The year was 1989, and I was an awkward 11-year old boy sorely in need of a hobby. I was reared by wonderful parents in a small town–the kind of place where mundane was a way of life, but where amazing things seldom occurred outside of one’s dreams. I was something of a “dabbler” when it came to my pastimes: I had “dabbled” with piano lessons (though I don’t remember attending a single lesson), dabbled with little league baseball, and even spent some time in week-long workshop with a magician at our local library, all in the hope of finding something to tickle my fancy, something to ignite the fires of my imagination and give me something on which to pour all of my pent-up, pre-adolescent energy. At that point, outside of devouring novels like Goldfish crackers, I had found nothing to fit the bill.
And then, it happened–summer, 1989. The Year of the Bat. Tim Burton’s twisted interpretation of Batman gripped me like nothing had ever done before, and after multiple viewings, I finally decided that I had found precisely that for which I was looking. I purchased my first comic book from Waldenbooks (Detective Comics #605, a copy of which resides in my safe at home), and settled in to my new favorite pastime.
Around that same time, I purchased another comic book, the cover of which featured a grown man staring pensively at a costume bedecked in bright yellow, red, and green–the unmistakeable pallette of Robin, the Boy Wonder. Above this man were the grim silhouettes of Batman and a rather lizard-like gentleman (whose moniker, I would later learn, was “Two-Face”). Tucked away in the right corner of this cover was a young boy, clothed in a leather jacket and faded blue jeans, looking at the man and the Robin suit with mouth agape and eyes filled with innocence and wonder.
The boy’s name was Tim Drake. And though I did not yet realize it, he would make an indelible mark on my life that remains to this day.

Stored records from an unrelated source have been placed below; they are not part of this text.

-- ==== Sys2Proof/Laws/Memory.lean ====
section
/-! SUPPORT. Memory: every operation keeps the canonical form; a read after a write; what a write and a
zeroing leave alone. -/

namespace Sys2Proof.Machine

open Sys2Proof

theorem Memory.wf_nil : Memory.wf [] := ⟨List.Pairwise.nil, by simp⟩

theorem Memory.mem_cells {a : Nat} {bs : List Byte} {c : Host.Cell} (h : c ∈ Memory.cells a bs) :
    a ≤ c.1 ∧ c.1 < a + bs.length ∧ c.2 ≠ 0#8 := by
  induction bs generalizing a with
  | nil => simp [Memory.cells] at h
  | cons b bs ih =>
    unfold Memory.cells at h
    split at h
    · have := ih h
      exact ⟨by omega, by rw [List.length_cons]; omega, this.2.2⟩
    · rcases List.mem_cons.1 h with rfl | h
      · simp_all
      · have := ih h
        exact ⟨by omega, by rw [List.length_cons]; omega, this.2.2⟩

theorem Memory.cells_wf (a : Nat) (bs : List Byte) : Memory.wf (Memory.cells a bs) := by
  induction bs generalizing a with
  | nil => exact Memory.wf_nil
  | cons b bs ih =>
    unfold Memory.cells
    split
    · exact ih (a + 1)
    · rename_i hb
      refine ⟨List.pairwise_cons.2 ⟨fun c hc => ?_, (ih (a + 1)).1⟩, fun c hc => ?_⟩
      · have := Memory.mem_cells hc
        simp only
        omega
      · rcases List.mem_cons.1 hc with rfl | hc
        · exact hb
        · exact (ih (a + 1)).2 c hc

theorem Memory.filter_wf {m : Memory} (p : Host.Cell → Bool) (h : Memory.wf m) : Memory.wf (m.filter p) :=
  ⟨h.1.filter _, fun c hc => h.2 c (List.mem_filter.1 hc).1⟩

/-- Writing keeps the canonical form. -/
theorem Memory.write_wf {m : Memory} (a : Nat) (bs : List Byte) (h : Memory.wf m) :
    Memory.wf (Memory.write m a bs) := by
  refine ⟨?_, fun c hc => ?_⟩
  · simp only [Memory.write, List.pairwise_append, List.mem_append]
    refine ⟨⟨(Memory.filter_wf _ h).1, (Memory.cells_wf a bs).1, fun x hx y hy => ?_⟩,
      (Memory.filter_wf _ h).1, fun x hx y hy => ?_⟩
    · have h1 := (List.mem_filter.1 hx).2
      have h2 := Memory.mem_cells hy
      simp at h1
      omega
    · have h2 := (List.mem_filter.1 hy).2
      simp at h2
      rcases hx with hx | hx
      · have h1 := (List.mem_filter.1 hx).2
        simp at h1
        omega
      · have h1 := Memory.mem_cells hx
        omega
  · simp only [Memory.write, List.mem_append] at hc
    rcases hc with (hc | hc) | hc
    · exact h.2 c (List.mem_filter.1 hc).1
    · exact (Memory.mem_cells hc).2.2
    · exact h.2 c (List.mem_filter.1 hc).1

/-- Zeroing keeps the canonical form. -/
theorem Memory.zero_wf {m : Memory} (a n : Nat) (h : Memory.wf m) : Memory.wf (Memory.zero m a n) :=
  Memory.filter_wf _ h

/-! ### Reading -/

/-- Where nothing is listed, a byte reads 0. -/
theorem Memory.read_of_forall_ne {m : Memory} {a : Nat} (h : ∀ c ∈ m, c.1 ≠ a) : Memory.read m a = 0#8 := by
  induction m with
  | nil => rfl
  | cons c m ih =>
    obtain ⟨k, v⟩ := c
    have hk : k ≠ a := h (k, v) (by simp)
    have := ih (fun c hc => h c (List.mem_cons_of_mem _ hc))
    simp only [Memory.read, hk, if_false]
    split
    · rfl
    · exact this

/-- In canonical form, a listed byte reads as listed. -/
theorem Memory.read_of_mem {m : Memory} (h : m.Pairwise (fun a b => a.1 < b.1)) {a : Nat} {v : Byte}
    (hm : (a, v) ∈ m) : Memory.read m a = v := by
  induction m with
  | nil => simp at hm
  | cons c m ih =>
    obtain ⟨k, w⟩ := c
    rw [List.pairwise_cons] at h
    rcases List.mem_cons.1 hm with h' | h'
    · cases h'; simp [Memory.read]
    · have := h.1 _ h'
      have hk : k ≠ a := by simp only at this; omega
      have ha : ¬ a < k := by simp only at this; omega
      simp only [Memory.read, hk, ha, if_false]
      exact ih h.2 h'

/-- Two canonical memories that list the same byte at an address read the same there. -/
theorem Memory.read_congr {m n : Memory} (hm : m.Pairwise (fun a b => a.1 < b.1))
    (hn : n.Pairwise (fun a b => a.1 < b.1)) {a : Nat}
    (h : ∀ v, (a, v) ∈ m ↔ (a, v) ∈ n) : Memory.read m a = Memory.read n a := by
  by_cases hx : ∃ v, (a, v) ∈ m
  · obtain ⟨v, hv⟩ := hx
    rw [Memory.read_of_mem hm hv, Memory.read_of_mem hn ((h v).1 hv)]
  · have h1 : ∀ c ∈ m, c.1 ≠ a := by
      rintro ⟨k, v⟩ hc rfl
      exact hx ⟨v, hc⟩
    have h2 : ∀ c ∈ n, c.1 ≠ a := by
      rintro ⟨k, v⟩ hc rfl
      exact hx ⟨v, (h v).2 hc⟩
    rw [Memory.read_of_forall_ne h1, Memory.read_of_forall_ne h2]

/-- A write leaves every byte outside its range. -/
theorem Memory.read_write_ne {m : Memory} (h : Memory.wf m) {a x : Nat} {bs : List Byte}
    (hx : x < a ∨ a + bs.length ≤ x) : Memory.read (Memory.write m a bs) x = Memory.read m x := by
  refine Memory.read_congr (Memory.write_wf a bs h).1 h.1 (fun v => ?_)
  simp only [Memory.write, List.mem_append, List.mem_filter, decide_eq_true_eq]
  constructor
  · rintro ((h1 | h1) | h1)
    · exact h1.1
    · have := Memory.mem_cells h1
      simp only at this
      omega
    · exact h1.1
  · intro h1
    rcases hx with hx | hx
    · exact Or.inl (Or.inl ⟨h1, hx⟩)
    · exact Or.inr ⟨h1, hx⟩

theorem Memory.mem_cells_iff (a : Nat) (bs : List Byte) (i : Nat) (hi : i < bs.length) (v : Byte) :
    (a + i, v) ∈ Memory.cells a bs ↔ bs.getD i 0#8 = v ∧ v ≠ 0#8 := by
  induction bs generalizing a i with
  | nil => simp at hi
  | cons b bs ih =>
    unfold Memory.cells
    cases i with
    | zero =>
      have hno : ¬ (a, v) ∈ Memory.cells (a + 1) bs := fun hc => by
        have := Memory.mem_cells hc
        simp only at this
        omega
      split
      · rename_i hb
        simp only [Nat.add_zero, hno, List.getD_cons_zero, false_iff]
        rintro ⟨rfl, h⟩
        exact h hb
      · rename_i hb
        simp only [Nat.add_zero, List.mem_cons, Prod.mk.injEq, true_and, hno, or_false,
          List.getD_cons_zero]
        constructor
        · rintro rfl; exact ⟨rfl, hb⟩
        · rintro ⟨rfl, _⟩; rfl
    | succ i =>
      have hi' : i < bs.length := by simpa using hi
      have e : a + (i + 1) = a + 1 + i := by omega
      have := ih (a + 1) i hi'
      split
      · rw [e, this]; simp
      · rw [List.mem_cons, e, this]
        simp only [Prod.mk.injEq, List.getD_cons_succ]
        constructor
        · rintro (h | h)
          · omega
          · exact h
        · exact Or.inr

/-- A byte of the range reads as written. -/
theorem Memory.read_write_same {m : Memory} (h : Memory.wf m) (a : Nat) (bs : List Byte) (i : Nat)
    (hi : i < bs.length) : Memory.read (Memory.write m a bs) (a + i) = bs.getD i 0#8 := by
  have hw := Memory.write_wf a bs h
  have key : ∀ v, (a + i, v) ∈ Memory.write m a bs ↔ bs.getD i 0#8 = v ∧ v ≠ 0#8 := by
    intro v
    simp only [Memory.write, List.mem_append, List.mem_filter, decide_eq_true_eq,
      Memory.mem_cells_iff a bs i hi v]
    constructor
    · rintro ((h | h) | h)
      · omega
      · exact h
      · omega
    · exact fun h => Or.inl (Or.inr h)
  by_cases hz : bs.getD i 0#8 = 0#8
  · rw [hz]
    refine Memory.read_of_forall_ne ?_
    rintro ⟨k, v⟩ hc rfl
    have := (key v).1 hc
    exact this.2 (this.1.symm.trans hz)
  · exact Memory.read_of_mem hw.1 ((key _).2 ⟨rfl, hz⟩)

theorem Memory.bytes_eq (m : Memory) (n : Nat) (a : Nat) :
    Memory.bytes m a n = (List.range n).map (fun i => Memory.read m (a + i)) := by
  induction n generalizing a with
  | zero => rfl
  | succ n ih =>
    rw [Memory.bytes, ih, List.range_succ_eq_map, List.map_cons, List.map_map]
    simp only [Nat.add_zero, List.cons.injEq, true_and]
    exact List.map_congr_left fun i _ => by simp only [Function.comp, Nat.succ_eq_add_one]; congr 1; omega

/-- A range reads as the bytes written to it. -/
theorem Memory.bytes_write_same {m : Memory} (h : Memory.wf m) (a : Nat) (bs : List Byte) :
    Memory.bytes (Memory.write m a bs) a bs.length = bs := by
  rw [Memory.bytes_eq]
  refine List.ext_getElem (by simp) fun i _ hi => ?_
  rw [List.getElem_map, List.getElem_range, Memory.read_write_same h a bs i hi]
  simp [hi]

/-- A zeroed byte reads 0. -/
theorem Memory.read_zero_same {m : Memory} (a n x : Nat) (h1 : a ≤ x) (h2 : x < a + n) :
    Memory.read (Memory.zero m a n) x = 0#8 := by
  refine Memory.read_of_forall_ne ?_
  rintro ⟨k, v⟩ hc rfl
  have := (List.mem_filter.1 hc).2
  simp at this
  omega

/-- A zeroing leaves every byte outside its range. -/
theorem Memory.read_zero_ne {m : Memory} (h : Memory.wf m) {a n x : Nat} (hx : x < a ∨ a + n ≤ x) :
    Memory.read (Memory.zero m a n) x = Memory.read m x := by
  refine Memory.read_congr (Memory.zero_wf a n h).1 h.1 (fun v => ?_)
  simp only [Memory.zero, List.mem_filter, decide_eq_true_eq]
  exact ⟨fun h => h.1, fun h => ⟨h, hx⟩⟩

/-- Taking addresses out keeps the canonical form. -/
theorem Memory.without_wf {m : Memory} (gone : Nat → Bool) (h : Memory.wf m) : Memory.wf (Memory.without m gone) :=
  Memory.filter_wf _ h

/-- They read 0, and every other byte is as it was. -/
theorem Memory.read_without {m : Memory} (h : Memory.wf m) (gone : Nat → Bool) (x : Nat) :
    Memory.read (Memory.without m gone) x = if gone x = true then 0#8 else Memory.read m x := by
  split
  · refine Memory.read_of_forall_ne ?_
    rintro ⟨k, v⟩ hc rfl
    have := (List.mem_filter.1 hc).2
    simp_all
  · refine Memory.read_congr (Memory.without_wf gone h).1 h.1 (fun v => ?_)
    simp only [Memory.without, List.mem_filter]
    exact ⟨fun h => h.1, fun h => ⟨h, by simpa using ‹¬gone x = true›⟩⟩

/-- Bytes written one after another keep the canonical form. -/
theorem Memory.writes_wf (cs : List Host.Cell) {m : Memory} (h : Memory.wf m) :
    Memory.wf (cs.foldl (fun m c => Memory.write m c.1 [c.2]) m) := by
  induction cs generalizing m with
  | nil => exact h
  | cons c cs ih => exact ih (Memory.write_wf _ _ h)

/-- Every byte at none of their addresses is as it was. -/
theorem Memory.read_writes_ne (cs : List Host.Cell) {m : Memory} (h : Memory.wf m) {x : Nat} (hx : ∀ c ∈ cs, c.1 ≠ x) :
    Memory.read (cs.foldl (fun m c => Memory.write m c.1 [c.2]) m) x = Memory.read m x := by
  induction cs generalizing m with
  | nil => rfl
  | cons c cs ih =>
    have hc : c.1 ≠ x := hx c (by simp)
    rw [List.foldl_cons, ih (Memory.write_wf _ _ h) (fun d hd => hx d (by simp [hd])),
      Memory.read_write_ne h (by simp only [List.length_singleton]; omega)]

end Sys2Proof.Machine
end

If Batman was the character that got me interested in comics, Tim Drake was responsible for keeping me there. The story of his transformation from curious young boy to potential Boy Wonder found me at a time in my life when my boyish dreams of greatness still hung ripe on the vine, ready to be plucked and consumed. The idea that a young person–someone near my own age!– could aspire to become a hero and succeed in that endeavor was infectious to me. I couldn’t get it out of my head. I knew that Batman had lost a Robin before Tim, knew that Batman claimed not to want or need the assistance of anyone, and though I understood the power of the lone Dark Knight’s image, I couldn’t help but agree with young Tim as he pled his case to his hero:
“Batman needs Robin. No matter what he thinks he wants.”
I followed his story carefully over the next months and years, waiting with baited breath as issue after issue passed with little to no mention of Tim. He had become a figurehead for me, a character that resonated with me like no other had before, and the anticipation of seeing Tim suit up and fight crime alongside of Batman was palpable whenever a new issue would hit the stands. And when it finally happened–when Tim donned the red, green, yellow, and black in all of its Breyfoglesque glory–I was elated. Batman and Robin were together again.
See, Tim Drake has always been my Robin. I read as he took his first steps into this brave, new world. I followed him as he traveled to Europe for training with Lady Shiva, as he faced the Joker for the first time, as he came into his own and starred in his long-running solo title, as he succumbed to a deadly virus in the Contagion crossover, and gradually assumed more responsibilty and earned more respect within the Bat-family. I rejoiced when he assumed leadership over the Teen Titans, and grieved when his father was murdered. And when Damian Wayne was handed the suit in the aftermath of Bruce Wayne’s “death” forcing Tim to assume the mantle of Red Robin, I too felt betrayed.
But when the New 52 initiative was announced–with no mention of a solo book featuring Tim Drake–I really began to worry that he was going to be marginalized in this new universe. Yes, he was given a starring role in Teen Titans, but now that five months have passed since the relaunch, it’s safe to say that there’s been barely a hint of Tim’s relationship with the rest of the Bat-family in either Titans or the Bat-books. It doesn’t feel right to me, not at all, and his exclusion (temporary or not) from the narratives that spawned him gives one the impression that Tim Drake just doesn’t matter.
But he does matter. He matters to me, and to countless other fans who never knew Dick Grayson or Jason Todd as the Boy Wonder. He matters to those of us who, in our prepubescent awkwardness, found in Tim Drake the courage to believe ourselves capable of more than we could ever have imagined. Tim Drake represents the hope of every young boy and girl whose dreams are cruelly tread upon by the harsh realities of life–the hope that with a lot of work and a little luck, they too might be able to rise from the muck and become larger than life, a hero whose exploits will be praised and sung for ages to come.
I know Tim Drake does matter to the powers that be at DC Comics. I appreciate what Scott Lobdell and Brett Booth are doing with him in Teen Titans, and I appreciate DC for trying new things with different characters. But I still hold out hope that one day in the not too distant future, Tim Drake will be free spread his wings and fly in his own solo title once again, and that he will rejoin his Bat-family brothers and sisters in Gotham. It’s where he really belongs, after all.